日本でも保険適用外の先進医療などを受ける場合は混合診療が受けられないため、歯科以外ではすべての治療が全額負担となる場合があるが、先進医療は金持ちだけが受けるもので、一般人で金がないからがん治療を諦めるとか聞いたことがない。国民皆保険であるし、保険料が安いうえ、保険でカバーされる治療も多種多様だ。手術費や治療費が高額になったとしても、高額医療費制度があるために月々の負担が数万円で済むことが多い。月々数百万円の支払いが必要になることなどまずない。

ドラマでは、主人公の義弟が麻薬取締官をしており、麻薬カルテルの男に銃撃されて入院する。撃たれた影響で下半身が不自由になるのだが、歩けるようになるためのリハビリにも保険の壁があった。保険で適用されるリハビリは週に2回だけ。いい療法士のリハビリを毎日受けるのは保険でカバーされないため、とても一般家庭では支払えないような額の費用が必要になる。
とんでもない話ではないか。

アメリカでは金がなければ満足に治療もリハビリも受けられない。
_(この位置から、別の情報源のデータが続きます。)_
-- ==== Sys2Proof/Machine/SecOps.lean ====
section
/-!
DEFINITION. The security block: keys and certificates (R377, R383, R384), sections and the protected partition of the flash
(R378), image verification (R379, R380), the attestation report (R390, R391), the mailbox (R393),
debug unlock (R392).
-/
namespace Sys2Proof.Machine

/-- Signature contexts as ASCII bytes (Table 15.1): `ovp-fw-v`, `ovp-fw-o`, `ovp-dbg`, `ovp-own`, `ovp-att`. -/
def ctxFwV : List Byte := [0x6F, 0x76, 0x70, 0x2D, 0x66, 0x77, 0x2D, 0x76]
def ctxFwO : List Byte := [0x6F, 0x76, 0x70, 0x2D, 0x66, 0x77, 0x2D, 0x6F]
def ctxDbg : List Byte := [0x6F, 0x76, 0x70, 0x2D, 0x64, 0x62, 0x67]
def ctxOwn : List Byte := [0x6F, 0x76, 0x70, 0x2D, 0x6F, 0x77, 0x6E]
def ctxAtt : List Byte := [0x6F, 0x76, 0x70, 0x2D, 0x61, 0x74, 0x74]

/-- Bytes [o, o + n) of a block. -/
def slice (b : List Byte) (o n : Nat) : List Byte := (b.drop o).take n

/-- A block of exactly `n` bytes. -/
def fit (n : Nat) (b : List Byte) : List Byte := (b ++ List.replicate n 0).take n

/-- Fields of an image (Table 15.3). -/
def imgSvn (b : List Byte) : Nat := fieldLe b 4 4
def imgBody (b : List Byte) : Nat := fieldLe b 8 4
def imgVendorKey (b : List Byte) : List Byte := slice b 256 1952
def imgVendorSig (b : List Byte) : List Byte := slice b 2208 3309
def imgOwnerSig (b : List Byte) : List Byte := slice b 5517 3309

/-- The identity key pair, derived from the seed s at every boot: ML-DSA.KeyGen_internal of the first 32 bytes of
SHAKE256(s ‖ "id") (R383). -/
def identityPair : List Byte × MlKey := mlKeyGen (shake256 (fit 32 Config.pufSeed ++ [0x69, 0x64]) 32)

/-- The identity public key, and the deterministic signature under the identity key (R377). -/
def identityKey : List Byte := identityPair.1
def identitySign (ctx m : List Byte) : List Byte := mlSign identityPair.2 ctx m

/-- The replay-protection key: the first 32 bytes of SHAKE256(s ‖ "rp") (R383). -/
def replayKey : List Byte := shake256 (fit 32 Config.pufSeed ++ [0x72, 0x70]) 32

/-- The module certificate: it carries the subject serial OVP-6420-M1 with the module's number, and the identity public key (R384). -/
def moduleCert : List Byte :=
  Config.certHead ++ [0x4F, 0x56, 0x50, 0x2D, 0x36, 0x34, 0x32, 0x30, 0x2D, 0x4D, 0x31] ++ Config.moduleSerial ++
    Config.certMid ++ identityKey ++ Config.certTail

/-- The identity certificate chain: two certificates, each behind its length in 4 bytes; at most 16,384 B (R384). -/
def certChain : List Byte :=
  (leBytes 4 moduleCert.length ++ moduleCert ++ leBytes 4 Config.caCert.length ++ Config.caCert).take 16384

/-- The copy of a section that is in force, with its sequence number: the newer, if it is intact (R378). -/
def Section.used (x : Section) : List Byte × Nat := if x.intact then (x.body, x.seq) else (x.oldBody, x.oldSeq)

/-- A write of a section goes to the copy that is not in force, with the next sequence number (R378). -/
def writeSection (x : Section) (b : List Byte) : Section :=
  { body := b, seq := (x.used.2 + 1) % 2 ^ 32, oldBody := x.used.1, oldSeq := x.used.2 }

/-- A tag of the replay-protected partition under a writer's key: over the data and the write counter, and on a read the reader's
nonce (R378). -/
def partTag (key data nonce : List Byte) (counter : Nat) : List Byte := kmac256 key (data ++ leBytes 4 counter ++ nonce) 32

/-- The flash takes a write whose tag and counter match its own (R378). -/
def partTakes (key data tag : List Byte) (counter writes : Nat) : Bool := counter = writes && tag = partTag key data [] writes

/-- The first owner check of the boot ROM: it uses a key whose digest equals that in the partition (R378). -/
def usedOwner (w : Warden) : Option (List Byte) := w.ownerKey.filter (fun k => digest64 k = w.ownerDigest)

/-- The FORMAT check of R380. -/
def imgFormat (b : List Byte) : Bool :=
  fieldLe b 0 2 = 1 && 4096 ≤ imgBody b && imgBody b ≤ 1036288 && imgBody b % 64 = 0 &&
    digest64 (slice b 12288 (imgBody b)) = slice b 24 64 && digest64 (imgVendorKey b) = Config.rootKeyDigest

/-- The owner's signature over an image. -/
def imgOwned (b key sig : List Byte) : Bool := mlVerify key ctxFwO (slice b 0 5517) sig

/-- The first failing check of an image, as the AUTH cause names it (R380, Table 15.5). -/
def verifyImage (w : Warden) (b : List Byte) : Option Nat :=
  if !imgFormat b then some 1
  else if !mlVerify (imgVendorKey b) ctxFwV (slice b 0 2208) (imgVendorSig b) then some 2
  else if (match w.ownerKey with | some k => !imgOwned b k (imgOwnerSig b) | none => false) then some 3
  else if imgSvn b < w.minSvn then some 4
  else none

/-- An image as the boot ROM verifies it (R378, R380). -/
def bootVerify (w : Warden) (b : List Byte) : Option Nat := verifyImage { w with ownerKey := usedOwner w } b

/-- Codes of the device state (Table 2.5). -/
def DevState.code : DevState → Nat
  | .standby => 0
  | .booting => 1
  | .ready => 2
  | .active => 3
  | .quiescing => 4
  | .lowPower => 5
  | .fault => 6

/-- An entry of a report (Table 15.7). -/
def reportEntry (kind value : Nat) (digest : List Byte) : List Byte :=
  leBytes 2 kind ++ leBytes 2 0 ++ leBytes 4 value ++ leBytes 8 0 ++ digest

/-- The signed bytes of a report (Tables 15.7 and 15.8). -/
def reportBody (s : State) (nonce : List Byte) : List Byte :=
  let z := List.replicate 64 (0 : Byte)
  let owner := s.sec.bootOwner
  leBytes 2 1 ++ leBytes 2 8 ++ leBytes 2 s.rcd.chipId.toNat ++ leBytes 1 s.dev.state.code ++
    leBytes 1 (bit01 s.sec.fallback + 2 * bit01 s.warden.ownerKey.isSome + 4 * bit01 (0 < s.sec.debugLevel)) ++
    leBytes 8 s.tide.count.toNat ++ leBytes 8 s.warden.bootCount ++ leBytes 8 0 ++ fit 32 nonce ++
    reportEntry 1 0 (fit 64 Config.romDigest) ++
    reportEntry 2 s.sec.svnActive (digest64 (slice s.sec.image 0 2208)) ++
    reportEntry 3 s.sec.calibrationSeq (digest64 s.sec.calibration) ++
    reportEntry 4 s.sec.operatorSeq (digest64 s.sec.operator) ++
    reportEntry 5 (bit01 owner.isSome) (match owner with | some k => digest64 k | none => z) ++
    reportEntry 6 s.sec.bootC z ++
    reportEntry 7 s.sec.unlocks s.sec.debugDigest ++
    reportEntry 8 Config.wardenVersion (fit 64 Config.wardenDigest) ++ fit 1952 identityKey

/-- The report of Table 15.7. -/
def report (s : State) (nonce : List Byte) : List Byte :=
  let b := reportBody s nonce
  b ++ fit 3309 (identitySign ctxAtt b) ++ leBytes 3 0

/-- A fresh challenge from the hardware random source: a free value (R393; log entry 5). -/
def freshBytes (s : State) : List Byte × State :=
  (leBytes 32 (drawFree s).1, (drawFree s).2)

/-- The response of a mailbox operation (Table 15.10); none for an operation or request outside it. -/
def mailboxDo (s : State) (op : Nat) (req : List Byte) : Option (List Byte × State) :=
  match op with
  | 1 =>
    let r := freshBytes s
    some (r.1, { r.2 with sec := { r.2.sec with challenge := some r.1 } })
  | 2 =>
    if fieldLe req 0 1 = 0 then some (s.sec.calibration, s)
    else if fieldLe req 0 1 = 1 then some (s.sec.operator, s)
    else none
  | 3 => some (certChain, s)
  | 4 => if req.length = 32 then some (report s req, s) else none
  | _ => none

/-- A command that waits for the security block (R385). -/
def secWaits (c : Cmd) : Bool :=
  match c.work with
  | .fwStage _ false | .attestWait _ _ | .unlockWait _ => true
  | _ => false

/-- An image is being written (Table 15.6). -/
def imageWriting (s : State) : Bool := s.cmds.any (fun c => match c.work with | .fwStage _ true => true | _ => false)

/-- The security block has requests before a new one (R385). -/
def secBusy (s : State) : Bool := imageWriting s || s.cmds.any secWaits || !s.sec.mbxWait.isEmpty

/-- A reply of the warden: completion byte and data. -/
def replyWith (s : State) (code : Nat) (data : List Byte) : State :=
  { s with warden := { s.warden with reply := (code, data) } }

/-- A mailbox request waits its turn (R385). -/
def mailboxWait (s : State) (relay : Bool) (op : Nat) (req : List Byte) : State :=
  { s with sec := { s.sec with
      mbxWait := s.sec.mbxWait ++ [{ relay := relay, op := op, req := req, before := s.clk.dispatched }] } }

/-- A mailbox request is done (R393). -/
def mailboxEnd (s : State) (rsp : List Byte) : State :=
  { s with sec := { s.sec with
      mbxState := 2, result := 0, rsp := rsp, rspBytes := BitVec.ofNat 16 rsp.length
      mbxDone := true, mbxDoneCount := s.sec.mbxDoneCount + 1 } }

/-- GO (R393): the request runs, or waits for what the security block has before it (R385). One in an operation or form
outside Table 15.10, or while STATE reads 1, is unpredictable. -/
def mailboxRun (s : State) (op : Nat) (req : List Byte) : Out :=
  let s := { s with sec := { s.sec with op := BitVec.ofNat 8 op } }
  match mailboxDo s op req with
  | none => .fault .badMailbox
  | some r =>
    if s.sec.mbxState = 1 then .fault .badMailbox
    else if secBusy s then
      .next (mailboxWait { s with sec := { s.sec with mbxState := 1 } } false op req)
    else .next (mailboxEnd r.2 r.1)

/-- A host's whole mailbox request: request bytes, length, operation and GO (R393). A link that does not answer takes
none. -/
def mailboxHost (s : State) (op : Nat) (req : List Byte) : Out :=
  if !hostUp s then .next s
  else
    let reg := (req.zipIdx).foldl (fun t p => tabSet t p.2 p.1) s.sec.req
    mailboxRun { s with sec := { s.sec with req := reg, reqBytes := BitVec.ofNat 16 req.length } } op req

/-- The request bytes that MBX_REQ holds. -/
def mailboxReq (s : State) : List Byte := (List.range s.sec.reqBytes.toNat).map (fun k => tabGet s.sec.req 0 k)

/-- The first check of Table 15.5 that a debug response record fails (R386, R392; log entry 129). -/
def verifyDebug (s : State) (r : List Byte) : Option Nat :=
  let level := fieldLe r 32 1
  if (slice r 33 31).any (· != 0) then some 1
  else if !mlVerify (imgVendorKey s.sec.image) ctxDbg (slice r 0 128) (slice r 128 3309) then some 2
  else if (match s.warden.ownerKey with
    | some k => !mlVerify k ctxDbg (slice r 0 3437) (slice r 3437 3309)
    | none => false) then some 3
  else if s.sec.challenge != some (slice r 0 32) then some 5
  else if slice r 64 64 != digest64 (fit 1952 identityKey) then some 6
  else if level != 1 && level != 2 then some 7
  else none

/-- A response record is accepted (R392). -/
def debugAccept (s : State) (r : List Byte) : State :=
  { s with
    sec := { s.sec with
      debugLevel := max s.sec.debugLevel (fieldLe r 32 1), unlocks := s.sec.unlocks + 1
      debugDigest := digest64 (s.sec.debugDigest ++ slice r 0 128)
      debugUnlocked := true, debugUnlockedCount := s.sec.debugUnlockedCount + 1 }
    warden := { s.warden with bridgeOpen := true } }

end Sys2Proof.Machine
end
金持ちでなければ病気も怪我もできないわけだ。「ブレイキング・バッド」はアメリカのこんなクソみたいな医療制度を教えてくれる。つくづく日本に生まれてよかったと思える。

TPPにアメリカが参加したり、日米FTAが締結されるようなことになると一番危惧されるのがこの医療制度の違いだ。トランプ大統領のアホな態度を見れば分かる。トランプは関税ゼロでも日本でアメリカ車が売れないのは、車検やディーラーなどの制度が非関税障壁になっているからとして日本を批判していた。売れないのはアメ車の性能の問題なのに、日本の制度の問題だとした。
同じように、アメリカの民間保険会社が日本市場に参入できないのは日本の国民皆保険制度だと言い出しかねない。
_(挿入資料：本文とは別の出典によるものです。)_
/-- Write a register of the ERROR block (R376, Table 14.9). URGENT_RESERVE takes effect when no command is in flight
(R354). -/
def writeErrReg (s : State) (o : Nat) (v : W32) : Out :=
  let x := s.err
  match o with
  | 0x08 | 0x0C => .next { s with err := { x with ack := setHalf x.ack (o = 0xC) v } }
  | 0x10 => .next (clearWithSets s .errFlags v 0)
  | 0x20 => .next { s with err := { x with watchdogUs := v } }
  | 0x24 =>
    let r := bitsOf v.toNat 4 0
    if 1 ≤ r && r ≤ 16 then
      .next { s with err := { x with
        reserve := BitVec.ofNat 5 r, autoOffline := v.getLsbD 8
        reserveActive := if s.cmds.isEmpty then BitVec.ofNat 5 r else x.reserveActive } }
    else .fault (.badRegister 0xD0024)
  | 0x2C => .next ((List.range 16).foldl (fun s c => if v.getLsbD c then coreResetWrite s c else s) s)
  | _ => .next s

/-- Write 32 bits of BAR0 at a block's offset (Table 2.9). Registers that are not writable, and reserved ones, ignore the
write (R8, R10). -/
def writeReg (s : State) (a : Nat) (v : W32) : Out :=
  let o := a % 0x10000
  match a / 0x10000 with
  | 0x0 => writeGlobal s o v
  | 0x1 => if h : o / 0x100 < 64 then writeInletReg s ⟨o / 0x100, h⟩ (o % 0x100) v else .next s
  | 0x2 => if h : o / 0x100 < 64 then writeOutfallReg s ⟨o / 0x100, h⟩ (o % 0x100) v else .next s
  | 0x3 => writeIrqReg s o v
  | 0x4 | 0x5 | 0x6 | 0x7 => .next (setEvent s ((a - 0x40000) / 4) v)
  | 0x8 => writePumpReg s o v
  | 0x9 => if o = 0x154 then .next (clearWithSets s .teleFlags v 0) else .next s
  | 0xA => writeTideReg s o v
  | 0xB => writePortsReg s o v
  | 0xC => writeSecReg s o v
  | 0xD => writeErrReg s o v
  | 0xE =>
    if o = 0 || o = 4 then
      let b := setHalf (BitVec.ofNat 64 (s.ap.base.toNat * 2 ^ 30)) (o = 4) v
      .next { s with ap := { s.ap with base := BitVec.ofNat 10 (b.toNat / 2 ^ 30) } }
    else .next s
  | _ => .next s

/-- A register write of 32 or 64 bits; an access that is not naturally aligned is unpredictable (R47). A 64-bit write is
both halves, the lower first. -/
def writeBar (s : State) (a : Nat) (wide : Bool) (v : W64) : Out :=
  if a % (if wide then 8 else 4) != 0 then .fault (.badRegister a)
  else match writeReg s a (BitVec.ofNat 32 v.toNat) with
    | .next t => if wide then writeReg t (a + 4) (BitVec.ofNat 32 (v.toNat / 2 ^ 32)) else .next t
    | o => o

end Sys2Proof.Machine
end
また、日本の薬価は厚生労働省が決定するのだが、これもアメリカの製薬会社から不満が出るに決まっている。アメリカの薬価は日本と比べて信じがたいほど高額だが、企業の希望が通るからであって、日本がアメリカの基準に合わされてしまうと大変なことになる。
また、ジェネリック医薬品も知的財産権の条項に引っかかり、販売が難しくなると見られている。

安倍首相はアメリカとのFTA締結を目論んでいるような感があるが、農業分野のみならず、医療の観点からも望ましくないように思えてならない。アメリカのような国はジャイアン的振る舞いをやめられず、自分たちの基準に他国が合わせるべきだと考えてしまう。特にトランプなどその典型だろう。

芸人のピース綾部のように、アメリカに憧れ、アメリカに住みたい、アメリカに永住したいと思う人が多いようだが、正直アメリカのどこがいいのかと思ってしまう。私は数年来高血圧の治療を受け、2か月ごとに8000円支払っていた医療費がジェネリック医薬品の適用で3300円になった。父親は心臓病や食道がんを患って、高額医療費制度の恩恵を賜った。
3割負担でジェネリックもあり、負担の上限もある日本の医療制度のありがたさを実感した以上、アメリカの医療制度なんかまっぴらゴメンだ。

高校教師ががん治療を受けられなくて覚醒剤製造に乗り出すドラマなんぞ、アメリカでしか誕生しえないだろう。
そんな国に生まれなくてよかった。対岸の火事はただ眺めるに限る。